Along with similar roots in folk music, they both had an affinity for film and Elvis, grew up in the midwest, one a Boy From The North Country and the other a Boy In Ohio. Ochs donned a gold lamé suit in the final chapter of his career and played Presley and Holly medleys.
“Thirsty Boots” was a song Dylan covered and that Ochs was fond of. The song was performed by Eric Andersen, the man who wrote it, at the Phil Ochs memorial concert. The memorial was held nearly two months after Ochs hung himself and four days after Dylan turned 35, the age Ochs was at the time of his death.
“The only thing I’ll say about Phil is, it’s very sad for anybody who dies that way, who feels they’re more alone when they die than when they’re born. It’s very heavy,” Andersen said.
Dylan wrote a song about what it might have been like to meet Elvis: “Went to See The Gypsy.” When my grandfather passed away, I thought of that song because of the headline in the Memphis Press-Scimitar about Presley's passing: “A Lonely Life Ends on Elvis Presley Boulevard.”
My grandfather’s final years were lonely, though he was active socially, he never quite got over losing his wife of more than 50 years. The state of his house reflected his age and his grief. I understand that better now in the wandering years after my mother’s murder.

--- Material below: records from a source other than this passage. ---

def State.viewHead (s : State) (ctx : Nat) (q : Queue) : HeadView :=
  if q.head = q.tail then .empty
  else
    let pos := q.head.toNat % q.size.toNat
    let a := q.base.toNat + pos
    match s.feLocs ctx a 4 .atomic with
    | .error (g, f) => .miss g f
    | .ok l =>
      let h := bytesNat (l.map s.homeByte)
      let n := headerBytes h
      if !headerRdy h then .held
      else if q.tail.toNat < q.head.toNat + n ∨ q.size.toNat < pos + n then .bad
      else if headerSkip h then .skip n l
      else .packet (h / 2 ^ 24 % 64) (headerLen h) n l (a + 4)

/-- A mapped queue that may be served; a ring outside R263's limits is not parsed (R289). -/
def Queue.serving (q : Queue) : Bool := q.lane.isSome && q.en && !q.stop && ringLimits q.base.toNat q.size.toNat

/-- HEAD goes past a record of n bytes: its header is zeroed and the block written. -/
def State.passHead (s : State) (vq ctx : Nat) (q : Queue) (n : Nat) (hdr : List Loc) : State :=
  match s.putQueue vq { q with head := q.head + BitVec.ofNat 64 n, held := none } with
  | .error (a, f) => s.queueMiss vq a f
  | .ok s1 => s1.fePut ctx hdr [0, 0, 0, 0]

/-- Skip records are consumed without a pass (R286). -/
def State.skipRecords (s : State) (vq ctx : Nat) : Nat → State
  | 0 => s
  | k + 1 =>
    match s.fe.queues.get vq with
    | none => s
    | some q =>
      match s.viewHead ctx q with
      | .skip n l =>
        let s1 := s.passHead vq ctx q n l
        match s1.fe.queues.get vq with
        | some q1 => if q1.head = q.head then s1 else State.skipRecords s1 vq ctx k
        | none => s1
      | _ => s

/-! ### A pass (R285, R286) -/

/-- The queues on lanes, in the order of their lanes. -/
def State.mappedQueues (s : State) : List Nat :=
  (range 0 64).filterMap (fun k => (s.fe.queues.find? (fun e => e.2.lane.map (·.1) == some k)).map (·.1))

/-- The event that serves a packet; the group of a reserved type is served by stopping its queues (R286). -/
def packetEvent (tag vq : Nat) : Instr :=
  if tag = 1 then .pktLaunch vq
  else if tag = 2 then .pktWaitctr vq
  else if tag = 3 then .pktStore64 vq
  else if tag = 4 then .pktAdd64 vq
  else if tag = 5 then .pktDrain vq
  else .pktNop vq

/-- A queue at the start of a pass: its latch is taken, skips are consumed, and a record that cannot be served stops it. -/
def State.openPass (s : State) (vq : Nat) : State :=
  let s0 := s.take vq
  match s0.fe.queues.get vq, s0.viCtx (vq / 64) with
  | some q, some (ctx, _) =>
    if !q.serving then s0
    else
      let s1 := s0.skipRecords vq ctx (q.size.toNat / 4 + 1)
      match s1.fe.queues.get vq with
      | none => s1
      | some q1 =>
        match s1.viewHead ctx q1 with
        | .miss a f => s1.queueMiss vq a f
        | .bad => s1.stopQueue vq 0x26
        | .held | .empty => s1.queueFree vq
        | _ => s1
  | _, _ => s0

/-- The tag of the record that a mapped queue's lane takes. -/
def State.headTag (s : State) (vq : Nat) : Option Nat :=
  match s.fe.queues.get vq, s.viCtx (vq / 64) with
  | some q, some (ctx, _) =>
    if !q.serving then none
    else
      match s.viewHead ctx q with
      | .packet tag _ _ _ _ => some tag
      | _ => none
  | _, _ => none

/-- CP_PASS: the lanes' records are grouped by tag, and the groups are served in ascending order (R285). -/
def execCpPass (s : State) : Host.Outcome State Fault Refusal :=
  .next (if !s.cpRuns then s
    else
      let s1 := s.mappedQueues.foldl State.openPass s
      let heads := s1.mappedQueues.filterMap (fun q => (s1.headTag q).map (fun t => (t, q)))
      { s1 with due := s1.due ++ (range 0 64).flatMap (fun t =>
          (heads.filter (fun e => e.1 == t)).map (fun e => packetEvent t e.2)) })

/-! ### Packets (R286, R287) -/

/-- What serving a packet comes to. -/
inductive Served where
  | done (s : State)
  | stop (code : Nat)
  | hold
  | miss (gva : Nat) (f : WalkFail)
  deriving Repr

/-- Payload bytes of a packet type (R286). -/
def payloadBytes (tag : Nat) : Nat := if tag = 1 then 8 else if tag = 2 ∨ tag = 3 ∨ tag = 4 then 16 else 0

/-- A packet of one type at HEAD of a mapped queue is served: the effect, then HEAD goes past it in the same step (R295). One of a
reserved type stops its queue (R286). -/
def State.serve (s : State) (vq tag : Nat) (effect : Nat → List Byte → Served) : State :=
  match s.fe.queues.get vq, s.viCtx (vq / 64) with
  | some q, some (ctx, _) =>
    if !s.cpRuns || !q.serving then s
    else
      match s.viewHead ctx q with
      | .packet t len n hdr body =>
        if t ≠ tag then (if tag = 0 ∧ 6 ≤ t then s.stopQueue vq 0x26 else s)
        else if len ≠ payloadBytes tag then s.stopQueue vq 0x26
        else
          match s.feLocs ctx body len .load, s.putQueue vq q with
          | .error (a, f), _ => s.queueMiss vq a f
          | .ok _, .error (a, f) => s.queueMiss vq a f
          | .ok l, .ok _ =>
            match effect ctx (l.map s.homeByte) with
            | .done s1 => (s1.feRead ctx (body - 4) (hdr ++ l)).passHead vq ctx q n hdr
            | .stop code => s.stopQueue vq code
            | .hold => s.queueFree vq
            | .miss a f => s.queueMiss vq a f
      | _ => s
  | _, _ => s

/-- An address of n bytes as a group-less global access: aperture, then alignment, then translation. -/
def State.packetLocs (s : State) (ctx a n align : Nat) (need : Need) (body : List Loc → Served) : Served :=
  if 2 ^ 56 < a + n then .stop 0x12
  else if a % align ≠ 0 then .stop 0x10
  else
    match s.feLocs ctx a n need with
    | .error (g, f) => .miss g f
    | .ok l => body l

/-- PKT_NOP (R286). -/
def execPktNop (vq : Nat) (s : State) : Host.Outcome State Fault Refusal := .next (s.serve vq 0 (fun _ _ => .done s))

/-- A command's task is created (R278, R281, R287). -/
def State.createTask (s : State) (c : Cmd) (ctx : Nat) (l : Launch) : State :=
  State.forward
    { s with nextId := s.nextId + 2,
             cmds := s.cmds.set s.nextId c,
             tasks := s.tasks.set (s.nextId + 1) (Task.fresh ctx s.nextId none l) } (s.nextId + 1)

/-- A queue's command creates its task here, or sends it, with its number, to the package that runs the context, under the context's number
there (R358). -/
def State.createCommand (s : State) (vq ctx : Nat) (l : Launch) (raw : List Byte) : State :=
  match (s.ctxs.get ctx).bind (·.away) with
  | some p =>
    State.send { s with nextId := s.nextId + 1, cmds := s.cmds.set s.nextId ⟨vq, 1, true, 0, false, none⟩ }
      ⟨podTask, ((s.ctxs.get ctx).map (·.awayNo)).getD 0, 0, BitVec.ofNat 32 p, BitVec.ofNat 64 s.nextId, raw⟩
  | none => s.createTask ⟨vq, 0, false, 0, false, none⟩ ctx l

/-- PKT_LAUNCH (R278, R286, R287). -/
def execPktLaunch (vq : Nat) (s : State) : Host.Outcome State Fault Refusal :=
  .next (s.serve vq 1 (fun ctx p =>
    s.packetLocs ctx (bytesNat p) 512 64 .load (fun l =>
      match parseLaunch (l.map s.homeByte) with
      | none => .stop 0x24
      | some r => .done ((s.feRead ctx (bytesNat p) l).createCommand vq ctx r (l.map s.homeByte)))))

/-- PKT_WAITCTR (R286). -/
def execPktWaitctr (vq : Nat) (s : State) : Host.Outcome State Fault Refusal :=
  .next (s.serve vq 2 (fun ctx p =>
    s.packetLocs ctx (fieldAtOff p 0 8) 8 8 .load (fun l =>
      if fieldAtOff p 8 8 ≤ bytesNat (l.map s.homeByte) then .done (s.feRead ctx (fieldAtOff p 0 8) l) else .hold)))

/-- PKT_STORE64 (R286). -/
def execPktStore64 (vq : Nat) (s : State) : Host.Outcome State Fault Refusal :=
  .next (s.serve vq 3 (fun ctx p =>
    s.packetLocs ctx (fieldAtOff p 0 8) 8 8 .store (fun l =>
      .done ((s.feNote ctx (fieldAtOff p 0 8) l).fePut ctx l (p.drop 8)))))

/-- PKT_ADD64 (R286). -/
def execPktAdd64 (vq : Nat) (s : State) : Host.Outcome State Fault Refusal :=
  .next (s.serve vq 4 (fun ctx p =>
    s.packetLocs ctx (fieldAtOff p 0 8) 8 8 .atomic (fun l =>
      .done ((s.feNote ctx (fieldAtOff p 0 8) l).addHome feCore ctx 0 l (fieldAtOff p 8 8)))))

/-- PKT_DRAIN (R286). -/
def execPktDrain (vq : Nat) (s : State) : Host.Outcome State Fault Refusal :=
  .next (s.serve vq 5 (fun _ _ =>
    if s.cmds.all (fun e => e.2.vq != vq || e.2.completed) then .done s else .hold))

/-! ### Refusals at the front end (R278, R280, R286, R447) -/

/-- The address lies on the page of a resolved record. -/
def onPage (r : TrapRec) (ctx : Nat) (held : Option W64) : Bool :=
  match held with
  | some a => r.ctx == ctx && r.gva.toNat / 65536 == a.toNat / 65536
  | none => false

/-- An ENQ task is dropped: its enqueuing team owes a cause (R280). -/
def State.dropTask (s : State) (task team : Nat) (a : W64) : State :=
  ((s.updTask task (fun t => { t with completed := true, triggered := true, held := [] })).updTeam team (fun x =>
    { x with dropped := x.dropped ++ [a] })).entryLeft task team

/-- The addresses at which a task holds now: unmet dependences, its DONE word at the trigger point, and its entry line (R279, R280). -/
def State.taskMisses (s : State) (id : Nat) (t : Task) : List Nat :=
  let miss (a : W64) (need : Need) : List Nat := match s.feLocs t.ctx a.toNat 8 need with | .error (g, _) => [g] | .ok _ => []
  (t.launch.deps.zip t.deps).flatMap (fun d => if d.2 then [] else miss d.1.1 .load) ++
    (if s.triggerReady id && t.launch.done != 0 then miss t.launch.done .atomic else []) ++
    (match s.entryLine t with | .blocked a _ => [a] | _ => [])

/-- The refusal of the word that holds a task: its DONE word gains nothing, or its dependence is never met. A page that has come
meanwhile holds nothing. -/
def State.refuseTask (s : State) (r : TrapRec) (id : Nat) (t : Task) : State :=
  let now := s.taskMisses id t
  match t.held.find? (fun a => onPage r t.ctx (some a) && now.contains a.toNat) with
  | none => s
  | some at_ =>
    let s1 := s.updTask id (fun t => { t with held := t.held.filter (fun a => !onPage r t.ctx (some a)) })
    if t.deps.all (fun d => d) && t.nextTeam == 0 && t.unplaced then s1.updTask id (fun t => { t with entryBad := true })
    else
    match t.parent with
    | some p =>
      if t.deps.all (fun d => d) then
        (s1.updTask id (fun t => { t with triggered := true })).updTeam p (fun x => { x with dropped := x.dropped ++ [at_] })
      else s1.dropTask id p at_
    | none =>
      let s2 := if t.deps.all (fun d => d) then s1.updTask id (fun t => { t with triggered := true }) else s1
      match s2.cmds.get t.cmd with
      | some c => s2.stopQueue c.vq 0x1B
      | none => s2

/-- The code of a refused data access: that of stage 1, whatever access opened the record, or of stage 2 (R447). -/
def refusedData (r : TrapRec) : Nat := if r.code = 0x1B then 0x1B else 0x1A

/-- The refusal of the page on which a queue holds, unless the page has come meanwhile (R286). -/
def State.refuseQueue (s : State) (r : TrapRec) (vq : Nat) (q : Queue) : State :=
  match s.viCtx (vq / 64), q.held with
  | some (ctx, _), some a =>
    if onPage r ctx q.held && !(s.feLocs ctx a.toNat 1 .atomic).isOk then s.stopQueue vq (refusedData r) else s
  | _, _ => s

def State.refuseFront (s : State) (r : TrapRec) : State :=
  let s1 := s.tasks.foldl (fun s e => s.refuseTask r e.1 e.2) s
  s.fe.queues.foldl (fun s e => s.refuseQueue r e.1 e.2) s1

end Sys2Proof.Machine
end

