/-! ### Channels, slices and scrubbing (R377, R387, R388, R459) -/

/-- A device's information record (R382, R449). -/
def deviceRecord (data : Nat) : TrapRec :=
  { code := 0, kind := .information, owner := .none, ctx := 0, count := 1, id := 0, gva := 0, gpa := 0, core := 0, slot := 0,
    data := BitVec.ofNat 32 data }

def State.inform (s : State) (data : Nat) : State := { s with mgmt := s.mgmt.addInformation (deviceRecord data) }

def State.countRetirement (s : State) (die : Nat) : State :=
  { s with mgmt := { s.mgmt with retirements := countUp s.mgmt.retirements die } }

/-- The context whose page holds a line. -/
def State.lineCtx (s : State) (line : Nat) : Nat :=
  ((s.mem.pages.find? (fun p => p.frame ≤ 128 * line && 128 * line < p.frame + p.size)).map (·.ctx)).getD 0

/-- The counter of a class of corrections of a die: 0 HBM, 1 far tier, 2 in place for a group (R472). -/
def Mgmt.corrected (m : Mgmt) (die cls : Nat) : Mgmt := { m with corrections := countUp m.corrections (3 * die + cls) }

/-- The tier of a line, as a class of corrections. -/
def State.lineTier (s : State) (line : Nat) : Nat :=
  if s.mem.pages.any (fun p => p.frame ≤ 128 * line && 128 * line < p.frame + p.size && p.state == .far) then 1 else 0

/-! ### Channels (R387) -/

/-- The reduced capacity of a die, in MiB, told to the operator (R387). -/
def State.informCapacity (s : State) (die : Nat) : State :=
  { s with mgmt := s.mgmt.addInformation { deviceRecord (s.nearSize die / 2 ^ 20) with core := 176 * die } }

/-- The pages of a channel that a fifth retirement takes go to other frames of the die, or to the far tier (R387). -/
def State.clearChannel (s : State) (die stack chan : Nat) : State :=
  (s.numbered.filter (fun e => e.2.state == .near && e.2.die == die && Config.frameOn die stack chan e.2.frame)).foldl (fun s e =>
    s.quitFrame e.1 die) s

/-- CHANNEL_RETIRE (R387): a stack absorbs four; a fifth takes the channel's frames out of the pool. -/
def execChannelRetire (die stack chan : Nat) (s : State) : Host.Outcome State Fault Refusal :=
  .next (match s.dies.get die with
    | none => s
    | some d =>
      if d.retiredChans.contains (stack, chan) then s
      else
        let s1 := (s.countRetirement die).updDie die (fun d =>
          { d with retiredChans := d.retiredChans ++ [(stack, chan)], slotUnits := d.slotUnits - 1 })
        if (d.retiredChans.filter (fun c => c.1 == stack)).length < 4 then
          s1.updDie die (fun d => { d with rebuilding := d.rebuilding ++ [(stack, chan)] })
        else ((s1.updDie die (fun d => { d with lostBytes := d.lostBytes + 496 * 2 ^ 20 })).clearChannel die stack chan).informCapacity
          die)

/-- CHANNEL_REBUILD_COMPLETE (R387): a line that the rebuild could not correct is poisoned (R459). -/
def execChannelRebuildComplete (die stack chan : Nat) (s : State) : Host.Outcome State Fault Refusal :=
  .next (match s.dies.get die with
    | none => s
    | some d =>
      if d.rebuilding.contains (stack, chan) then
        (Config.lostLines s.free die stack chan).foldl (fun s k => s.poisonLine (s.lineCtx k) (.spa (128 * k)))
          ((s.updDie die (fun d => { d with rebuilding := d.rebuilding.filter (fun c => c != (stack, chan)) })).takeFree)
      else s)

/-! ### Scrubbing (R388) -/

/-- 30 minutes in cycles (R387, R388). -/
def halfHour : Nat := 3240000000000

/-- 8 hours in cycles: one pass (R388). -/
def passTime : Nat := 16 * halfHour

The falling out seemed to stem from musical differences. Dylan played Ochs a song, reportedly “Can You Please Crawl Out Your Window?” or “One of Us Must Know (Sooner or Later).” Though the truth about the limousine story is it’s mostly apocryphal. A game of telelphone that resulted in a lasting myth that for Ochs and Dylan partisans alike says something about the artist they admire. When the legend becomes fact, print the legend, to quote a Western that both Ochs and Dylan likely loved.
“‘It’s okay,’ he said. ‘What do you mean?’ Dylan challenged Phil, instantly angry at him. ‘Listen to it again.’ Phil listened as Dylan ran through the song a second time, but another hearing did not alter his initial reaction. ‘It’s okay,’ he told Dylan, ‘but it’s not going to be a hit.’Dylan went through the ceiling. ‘You’re crazy, man,’ he raged. ‘It’s a great song. You only know protest, that’s all.’”— There But for Fortune: The Life of Phil Ochs by Michael Schumacher.
Dylan kicked Ochs out of the limo and reportedly told him, “You’re not a folk singer. You’re a journalist.”
They had a complicated relationship and were close and then distant at times. But Dylan was there for Ochs to help make his Friends of Chile Benefit Concert successful.
During that time, Dylan’s music shifted again, returning to his roots in the fertile soil of blues and folk, the weird America glimpsed on the Harry Smith anthology.
"Well, you might say that life is a series of returnings. You go out, you go out to school or you go out to work or you go out to get married or to war or anyplace, you always go back, you always return, even if it's only to yourself. You leave yourself and you come back" - Phil Ochs, introducing,” Song of My Returning, Live In Montreal, 10/22/66
Dylan never strays too far from his roots, it’s always there somewhere, whether in the production, the musical style or lyrics.
And so Dylan beats on, a boat against the current, born ceaselessly into the past.